[Source data]

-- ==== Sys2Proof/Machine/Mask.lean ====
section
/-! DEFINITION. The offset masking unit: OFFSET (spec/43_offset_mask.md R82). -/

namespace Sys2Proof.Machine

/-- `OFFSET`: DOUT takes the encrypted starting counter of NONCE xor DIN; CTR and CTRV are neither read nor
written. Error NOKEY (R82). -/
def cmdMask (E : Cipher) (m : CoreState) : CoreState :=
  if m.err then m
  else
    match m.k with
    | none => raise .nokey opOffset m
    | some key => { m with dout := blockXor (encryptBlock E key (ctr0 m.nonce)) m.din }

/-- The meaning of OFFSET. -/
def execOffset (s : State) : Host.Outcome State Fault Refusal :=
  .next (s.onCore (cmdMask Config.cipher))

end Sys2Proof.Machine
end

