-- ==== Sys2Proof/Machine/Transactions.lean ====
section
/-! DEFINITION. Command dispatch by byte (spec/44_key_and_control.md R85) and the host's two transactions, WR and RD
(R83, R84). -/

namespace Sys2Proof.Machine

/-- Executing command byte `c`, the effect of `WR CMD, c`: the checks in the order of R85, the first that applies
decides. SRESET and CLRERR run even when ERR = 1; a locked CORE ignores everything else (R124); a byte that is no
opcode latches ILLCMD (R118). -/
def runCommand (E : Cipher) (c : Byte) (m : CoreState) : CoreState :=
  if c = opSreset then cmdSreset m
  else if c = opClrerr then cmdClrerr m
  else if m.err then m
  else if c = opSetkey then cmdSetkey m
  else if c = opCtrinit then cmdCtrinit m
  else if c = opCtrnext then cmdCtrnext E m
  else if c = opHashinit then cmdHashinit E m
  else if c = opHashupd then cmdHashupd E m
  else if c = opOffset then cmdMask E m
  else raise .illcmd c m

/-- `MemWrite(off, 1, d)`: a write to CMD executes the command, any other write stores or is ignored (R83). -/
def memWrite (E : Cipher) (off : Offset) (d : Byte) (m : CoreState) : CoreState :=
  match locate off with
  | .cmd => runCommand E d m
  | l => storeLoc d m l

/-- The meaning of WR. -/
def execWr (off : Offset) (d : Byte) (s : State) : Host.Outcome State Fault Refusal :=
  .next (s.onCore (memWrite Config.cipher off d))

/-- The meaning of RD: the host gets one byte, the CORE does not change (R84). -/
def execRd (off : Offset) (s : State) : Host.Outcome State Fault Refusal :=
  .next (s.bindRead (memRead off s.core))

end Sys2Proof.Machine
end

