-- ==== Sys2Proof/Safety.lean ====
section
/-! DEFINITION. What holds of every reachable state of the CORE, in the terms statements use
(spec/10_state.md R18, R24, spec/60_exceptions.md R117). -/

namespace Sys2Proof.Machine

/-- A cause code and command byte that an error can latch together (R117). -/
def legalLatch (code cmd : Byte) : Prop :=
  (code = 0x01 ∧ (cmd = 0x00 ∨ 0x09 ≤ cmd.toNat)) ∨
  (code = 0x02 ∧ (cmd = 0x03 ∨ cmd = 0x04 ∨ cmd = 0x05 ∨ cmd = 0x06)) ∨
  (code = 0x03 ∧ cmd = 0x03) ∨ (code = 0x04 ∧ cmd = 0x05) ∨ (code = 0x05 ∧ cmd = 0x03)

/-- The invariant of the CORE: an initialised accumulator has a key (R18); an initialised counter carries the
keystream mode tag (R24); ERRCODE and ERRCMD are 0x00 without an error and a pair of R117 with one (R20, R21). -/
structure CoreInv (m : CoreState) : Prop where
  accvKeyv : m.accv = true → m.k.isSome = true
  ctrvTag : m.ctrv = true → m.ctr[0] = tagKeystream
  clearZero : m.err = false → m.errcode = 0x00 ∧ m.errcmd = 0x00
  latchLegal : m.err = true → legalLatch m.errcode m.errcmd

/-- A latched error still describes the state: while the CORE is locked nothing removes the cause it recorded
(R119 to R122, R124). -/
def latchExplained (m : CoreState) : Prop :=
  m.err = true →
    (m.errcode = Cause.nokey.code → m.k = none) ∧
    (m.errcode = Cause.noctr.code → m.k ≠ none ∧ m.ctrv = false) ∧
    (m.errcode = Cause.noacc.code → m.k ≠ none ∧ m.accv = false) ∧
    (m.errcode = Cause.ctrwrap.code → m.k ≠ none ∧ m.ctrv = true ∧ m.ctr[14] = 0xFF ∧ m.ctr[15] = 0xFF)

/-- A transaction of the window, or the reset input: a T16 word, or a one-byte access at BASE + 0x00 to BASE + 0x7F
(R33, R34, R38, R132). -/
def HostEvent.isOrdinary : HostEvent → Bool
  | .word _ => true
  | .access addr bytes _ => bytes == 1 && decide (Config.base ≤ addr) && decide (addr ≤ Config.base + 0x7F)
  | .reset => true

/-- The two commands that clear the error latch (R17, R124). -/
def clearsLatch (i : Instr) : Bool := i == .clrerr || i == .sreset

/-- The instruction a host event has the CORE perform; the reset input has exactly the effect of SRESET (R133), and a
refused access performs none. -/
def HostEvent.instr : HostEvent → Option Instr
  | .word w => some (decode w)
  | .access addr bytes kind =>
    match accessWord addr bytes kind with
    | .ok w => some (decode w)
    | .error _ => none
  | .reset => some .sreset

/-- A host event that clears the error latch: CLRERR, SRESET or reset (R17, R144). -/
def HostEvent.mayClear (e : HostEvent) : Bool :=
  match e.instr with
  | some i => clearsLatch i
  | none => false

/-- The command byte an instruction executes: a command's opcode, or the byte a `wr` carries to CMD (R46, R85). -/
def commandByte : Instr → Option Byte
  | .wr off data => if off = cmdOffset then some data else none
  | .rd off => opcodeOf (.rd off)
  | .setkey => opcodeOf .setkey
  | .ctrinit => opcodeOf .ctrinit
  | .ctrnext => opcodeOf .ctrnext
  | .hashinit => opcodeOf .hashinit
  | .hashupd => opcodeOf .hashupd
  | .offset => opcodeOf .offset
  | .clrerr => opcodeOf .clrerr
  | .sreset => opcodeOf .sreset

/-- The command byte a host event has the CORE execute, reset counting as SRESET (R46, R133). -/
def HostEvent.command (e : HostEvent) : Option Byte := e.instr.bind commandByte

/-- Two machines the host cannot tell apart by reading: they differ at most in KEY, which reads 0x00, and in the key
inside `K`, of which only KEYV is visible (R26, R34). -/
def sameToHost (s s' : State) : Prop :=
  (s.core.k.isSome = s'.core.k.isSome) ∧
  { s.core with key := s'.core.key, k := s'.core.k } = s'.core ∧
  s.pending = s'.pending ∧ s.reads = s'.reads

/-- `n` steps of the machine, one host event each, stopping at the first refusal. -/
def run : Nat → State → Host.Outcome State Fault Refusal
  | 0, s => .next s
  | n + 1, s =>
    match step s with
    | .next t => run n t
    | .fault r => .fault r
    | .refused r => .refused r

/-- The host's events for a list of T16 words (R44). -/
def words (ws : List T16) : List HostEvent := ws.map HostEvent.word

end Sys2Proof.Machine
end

--

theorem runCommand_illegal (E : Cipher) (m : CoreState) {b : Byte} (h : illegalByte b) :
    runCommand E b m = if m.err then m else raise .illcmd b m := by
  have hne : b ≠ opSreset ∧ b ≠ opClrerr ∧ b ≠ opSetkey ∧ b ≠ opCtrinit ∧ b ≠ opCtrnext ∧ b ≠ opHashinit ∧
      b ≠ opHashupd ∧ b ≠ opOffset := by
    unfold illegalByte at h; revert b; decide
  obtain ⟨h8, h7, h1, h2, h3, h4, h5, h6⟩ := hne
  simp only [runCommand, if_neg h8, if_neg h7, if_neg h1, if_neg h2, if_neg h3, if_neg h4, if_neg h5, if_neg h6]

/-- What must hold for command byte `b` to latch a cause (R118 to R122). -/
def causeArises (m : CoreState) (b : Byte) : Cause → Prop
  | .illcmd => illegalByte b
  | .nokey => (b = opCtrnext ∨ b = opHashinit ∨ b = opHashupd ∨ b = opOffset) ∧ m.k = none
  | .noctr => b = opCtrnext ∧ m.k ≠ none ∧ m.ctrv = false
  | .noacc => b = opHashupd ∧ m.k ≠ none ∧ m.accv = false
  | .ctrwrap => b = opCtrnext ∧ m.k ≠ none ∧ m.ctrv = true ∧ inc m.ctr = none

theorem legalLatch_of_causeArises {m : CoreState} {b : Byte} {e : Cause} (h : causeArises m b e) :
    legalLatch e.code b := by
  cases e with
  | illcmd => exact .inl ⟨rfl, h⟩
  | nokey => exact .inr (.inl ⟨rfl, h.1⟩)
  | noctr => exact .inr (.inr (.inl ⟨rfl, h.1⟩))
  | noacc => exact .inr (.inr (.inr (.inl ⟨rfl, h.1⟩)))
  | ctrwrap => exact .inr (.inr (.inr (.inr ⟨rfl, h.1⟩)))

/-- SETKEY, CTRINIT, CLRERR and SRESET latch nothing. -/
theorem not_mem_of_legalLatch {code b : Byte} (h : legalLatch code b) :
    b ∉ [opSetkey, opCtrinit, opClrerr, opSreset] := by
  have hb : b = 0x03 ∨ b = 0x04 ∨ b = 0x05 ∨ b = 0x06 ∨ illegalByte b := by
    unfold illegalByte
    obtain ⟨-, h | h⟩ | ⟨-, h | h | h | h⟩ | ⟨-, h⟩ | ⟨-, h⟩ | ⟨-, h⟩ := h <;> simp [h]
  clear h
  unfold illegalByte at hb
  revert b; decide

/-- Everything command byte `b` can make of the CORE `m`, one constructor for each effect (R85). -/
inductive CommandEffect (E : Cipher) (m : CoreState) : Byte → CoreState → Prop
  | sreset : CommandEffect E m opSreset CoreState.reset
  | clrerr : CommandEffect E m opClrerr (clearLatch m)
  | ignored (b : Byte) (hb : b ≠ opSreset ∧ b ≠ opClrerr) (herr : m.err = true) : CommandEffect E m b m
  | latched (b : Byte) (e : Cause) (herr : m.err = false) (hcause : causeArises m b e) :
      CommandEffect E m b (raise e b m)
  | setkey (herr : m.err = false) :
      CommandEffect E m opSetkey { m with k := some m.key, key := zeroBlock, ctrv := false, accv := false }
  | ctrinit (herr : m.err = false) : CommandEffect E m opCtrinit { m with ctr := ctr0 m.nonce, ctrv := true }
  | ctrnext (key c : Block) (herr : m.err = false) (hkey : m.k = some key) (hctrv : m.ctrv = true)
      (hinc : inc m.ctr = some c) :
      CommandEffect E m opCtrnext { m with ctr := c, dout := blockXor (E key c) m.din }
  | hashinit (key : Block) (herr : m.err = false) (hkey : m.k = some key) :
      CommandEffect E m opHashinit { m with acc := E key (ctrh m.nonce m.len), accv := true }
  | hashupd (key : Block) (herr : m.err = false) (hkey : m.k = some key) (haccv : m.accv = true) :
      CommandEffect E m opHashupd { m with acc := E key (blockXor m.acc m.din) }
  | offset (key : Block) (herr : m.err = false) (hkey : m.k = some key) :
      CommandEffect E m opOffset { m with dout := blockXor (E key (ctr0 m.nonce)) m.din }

[What needs to be done] Using only the listing above, restate exactly the lines from the line containing "def cmdMask (E" through the line containing "terms statements use", both included.

[Answer to the problem]
def cmdMask (E : Cipher) (m : CoreState) : CoreState :=
  if m.err then m
  else
    match m.k with
    | none => raise .nokey opOffset m
    | some key => { m with dout := blockXor (encryptBlock E key (ctr0 m.nonce)) m.din }

/-- The meaning of OFFSET. -/
def execOffset (s : State) : Host.Outcome State Fault Refusal :=
  .next (s.onCore (cmdMask Config.cipher))

end Sys2Proof.Machine
end

-- ==== Sys2Proof/Machine/Transactions.lean ====
section
/-! DEFINITION. Command dispatch by byte (spec/44_key_and_control.md R85) and the host's two transactions, WR and RD
(R83, R84). -/

namespace Sys2Proof.Machine

/-- Executing command byte `c`, the effect of `WR CMD, c`: the checks in the order of R85, the first that applies
decides. SRESET and CLRERR run even when ERR = 1; a locked CORE ignores everything else (R124); a byte that is no
opcode latches ILLCMD (R118). -/
def runCommand (E : Cipher) (c : Byte) (m : CoreState) : CoreState :=
  if c = opSreset then cmdSreset m
  else if c = opClrerr then cmdClrerr m
  else if m.err then m
  else if c = opSetkey then cmdSetkey m
  else if c = opCtrinit then cmdCtrinit m
  else if c = opCtrnext then cmdCtrnext E m
  else if c = opHashinit then cmdHashinit E m
  else if c = opHashupd then cmdHashupd E m
  else if c = opOffset then cmdMask E m
  else raise .illcmd c m

/-- `MemWrite(off, 1, d)`: a write to CMD executes the command, any other write stores or is ignored (R83). -/
def memWrite (E : Cipher) (off : Offset) (d : Byte) (m : CoreState) : CoreState :=
  match locate off with
  | .cmd => runCommand E d m
  | l => storeLoc d m l

/-- The meaning of WR. -/
def execWr (off : Offset) (d : Byte) (s : State) : Host.Outcome State Fault Refusal :=
  .next (s.onCore (memWrite Config.cipher off d))

/-- The meaning of RD: the host gets one byte, the CORE does not change (R84). -/
def execRd (off : Offset) (s : State) : Host.Outcome State Fault Refusal :=
  .next (s.bindRead (memRead off s.core))

end Sys2Proof.Machine
end

-- ==== Sys2Proof/Safety.lean ====
section
/-! DEFINITION. What holds of every reachable state of the CORE, in the terms statements use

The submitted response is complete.